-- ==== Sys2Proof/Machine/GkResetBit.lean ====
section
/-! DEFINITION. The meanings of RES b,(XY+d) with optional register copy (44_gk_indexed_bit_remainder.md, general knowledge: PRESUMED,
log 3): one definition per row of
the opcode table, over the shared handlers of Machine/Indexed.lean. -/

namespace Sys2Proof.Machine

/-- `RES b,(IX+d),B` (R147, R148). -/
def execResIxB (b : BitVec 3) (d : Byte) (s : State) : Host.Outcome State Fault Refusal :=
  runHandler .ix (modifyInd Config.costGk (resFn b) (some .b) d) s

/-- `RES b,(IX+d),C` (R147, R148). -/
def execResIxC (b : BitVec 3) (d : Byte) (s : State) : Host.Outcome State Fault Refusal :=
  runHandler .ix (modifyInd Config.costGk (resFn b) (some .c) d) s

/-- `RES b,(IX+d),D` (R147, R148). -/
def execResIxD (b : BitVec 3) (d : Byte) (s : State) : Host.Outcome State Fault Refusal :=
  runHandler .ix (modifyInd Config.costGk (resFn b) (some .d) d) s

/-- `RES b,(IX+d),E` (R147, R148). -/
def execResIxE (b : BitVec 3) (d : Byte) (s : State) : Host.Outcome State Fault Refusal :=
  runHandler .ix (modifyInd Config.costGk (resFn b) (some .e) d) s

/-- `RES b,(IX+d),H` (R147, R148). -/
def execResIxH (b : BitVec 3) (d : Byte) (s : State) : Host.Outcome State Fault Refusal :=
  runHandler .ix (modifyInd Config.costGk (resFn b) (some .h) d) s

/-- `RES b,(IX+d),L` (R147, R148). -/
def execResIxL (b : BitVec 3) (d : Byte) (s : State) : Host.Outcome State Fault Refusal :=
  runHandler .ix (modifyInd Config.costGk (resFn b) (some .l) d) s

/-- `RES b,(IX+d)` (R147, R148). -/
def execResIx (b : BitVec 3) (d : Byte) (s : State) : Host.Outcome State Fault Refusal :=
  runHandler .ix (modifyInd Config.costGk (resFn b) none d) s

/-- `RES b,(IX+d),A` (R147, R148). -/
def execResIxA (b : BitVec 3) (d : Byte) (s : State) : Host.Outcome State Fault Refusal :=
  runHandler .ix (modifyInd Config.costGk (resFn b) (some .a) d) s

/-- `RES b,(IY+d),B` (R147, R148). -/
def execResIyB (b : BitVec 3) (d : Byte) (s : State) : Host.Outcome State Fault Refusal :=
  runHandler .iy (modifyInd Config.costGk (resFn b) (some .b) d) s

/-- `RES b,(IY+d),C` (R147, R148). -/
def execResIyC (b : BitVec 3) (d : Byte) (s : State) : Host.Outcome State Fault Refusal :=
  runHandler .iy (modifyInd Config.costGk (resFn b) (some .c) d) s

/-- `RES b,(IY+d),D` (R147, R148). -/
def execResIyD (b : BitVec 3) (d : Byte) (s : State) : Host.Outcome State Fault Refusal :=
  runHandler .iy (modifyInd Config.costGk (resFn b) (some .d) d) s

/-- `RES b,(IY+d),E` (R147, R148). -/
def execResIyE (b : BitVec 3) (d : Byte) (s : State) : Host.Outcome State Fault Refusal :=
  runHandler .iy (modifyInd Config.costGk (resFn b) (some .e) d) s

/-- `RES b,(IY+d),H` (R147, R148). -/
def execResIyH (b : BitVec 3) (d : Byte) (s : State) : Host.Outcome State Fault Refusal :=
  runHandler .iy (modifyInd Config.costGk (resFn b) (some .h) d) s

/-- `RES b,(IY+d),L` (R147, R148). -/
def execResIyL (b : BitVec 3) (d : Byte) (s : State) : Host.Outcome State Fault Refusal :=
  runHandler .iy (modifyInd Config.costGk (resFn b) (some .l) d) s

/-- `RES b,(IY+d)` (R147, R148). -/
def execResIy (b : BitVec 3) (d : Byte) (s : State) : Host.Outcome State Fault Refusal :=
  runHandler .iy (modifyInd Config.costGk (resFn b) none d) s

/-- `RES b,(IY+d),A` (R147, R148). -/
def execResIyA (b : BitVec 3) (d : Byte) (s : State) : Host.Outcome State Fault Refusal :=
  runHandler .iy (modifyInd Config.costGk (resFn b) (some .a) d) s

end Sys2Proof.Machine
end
+++
WHAT THE TASK REQUIRES => The answer should consist of every record above, copied exactly.

ANSWER AREA =>
-- ==== Sys2Proof/Machine/GkResetBit.lean ====
section
/-! DEFINITION. The meanings of RES b,(XY+d) with optional register copy (44_gk_indexed_bit_remainder.md, general knowledge: PRESUMED,
log 3): one definition per row of
the opcode table, over the shared handlers of Machine/Indexed.lean. -/

namespace Sys2Proof.Machine

/-- `RES b,(IX+d),B` (R147, R148). -/
def execResIxB (b : BitVec 3) (d : Byte) (s : State) : Host.Outcome State Fault Refusal :=
  runHandler .ix (modifyInd Config.costGk (resFn b) (some .b) d) s

/-- `RES b,(IX+d),C` (R147, R148). -/
def execResIxC (b : BitVec 3) (d : Byte) (s : State) : Host.Outcome State Fault Refusal :=
  runHandler .ix (modifyInd Config.costGk (resFn b) (some .c) d) s

/-- `RES b,(IX+d),D` (R147, R148). -/
def execResIxD (b : BitVec 3) (d : Byte) (s : State) : Host.Outcome State Fault Refusal :=
  runHandler .ix (modifyInd Config.costGk (resFn b) (some .d) d) s

/-- `RES b,(IX+d),E` (R147, R148). -/
def execResIxE (b : BitVec 3) (d : Byte) (s : State) : Host.Outcome State Fault Refusal :=
  runHandler .ix (modifyInd Config.costGk (resFn b) (some .e) d) s

/-- `RES b,(IX+d),H` (R147, R148). -/
def execResIxH (b : BitVec 3) (d : Byte) (s : State) : Host.Outcome State Fault Refusal :=
  runHandler .ix (modifyInd Config.costGk (resFn b) (some .h) d) s

/-- `RES b,(IX+d),L` (R147, R148). -/
def execResIxL (b : BitVec 3) (d : Byte) (s : State) : Host.Outcome State Fault Refusal :=
  runHandler .ix (modifyInd Config.costGk (resFn b) (some .l) d) s

/-- `RES b,(IX+d)` (R147, R148). -/
def execResIx (b : BitVec 3) (d : Byte) (s : State) : Host.Outcome State Fault Refusal :=
  runHandler .ix (modifyInd Config.costGk (resFn b) none d) s

/-- `RES b,(IX+d),A` (R147, R148). -/
def execResIxA (b : BitVec 3) (d : Byte) (s : State) : Host.Outcome State Fault Refusal :=
  runHandler .ix (modifyInd Config.costGk (resFn b) (some .a) d) s

/-- `RES b,(IY+d),B` (R147, R148). -/
def execResIyB (b : BitVec 3) (d : Byte) (s : State) : Host.Outcome State Fault Refusal :=
  runHandler .iy (modifyInd Config.costGk (resFn b) (some .b) d) s

/-- `RES b,(IY+d),C` (R147, R148). -/
def execResIyC (b : BitVec 3) (d : Byte) (s : State) : Host.Outcome State Fault Refusal :=
  runHandler .iy (modifyInd Config.costGk (resFn b) (some .c) d) s

/-- `RES b,(IY+d),D` (R147, R148). -/
def execResIyD (b : BitVec 3) (d : Byte) (s : State) : Host.Outcome State Fault Refusal :=
  runHandler .iy (modifyInd Config.costGk (resFn b) (some .d) d) s

/-- `RES b,(IY+d),E` (R147, R148). -/
def execResIyE (b : BitVec 3) (d : Byte) (s : State) : Host.Outcome State Fault Refusal :=
  runHandler .iy (modifyInd Config.costGk (resFn b) (some .e) d) s

/-- `RES b,(IY+d),H` (R147, R148). -/
def execResIyH (b : BitVec 3) (d : Byte) (s : State) : Host.Outcome State Fault Refusal :=
  runHandler .iy (modifyInd Config.costGk (resFn b) (some .h) d) s

/-- `RES b,(IY+d),L` (R147, R148). -/
def execResIyL (b : BitVec 3) (d : Byte) (s : State) : Host.Outcome State Fault Refusal :=
  runHandler .iy (modifyInd Config.costGk (resFn b) (some .l) d) s

/-- `RES b,(IY+d)` (R147, R148). -/
def execResIy (b : BitVec 3) (d : Byte) (s : State) : Host.Outcome State Fault Refusal :=
  runHandler .iy (modifyInd Config.costGk (resFn b) none d) s

/-- `RES b,(IY+d),A` (R147, R148). -/
def execResIyA (b : BitVec 3) (d : Byte) (s : State) : Host.Outcome State Fault Refusal :=
  runHandler .iy (modifyInd Config.costGk (resFn b) (some .a) d) s

end Sys2Proof.Machine
end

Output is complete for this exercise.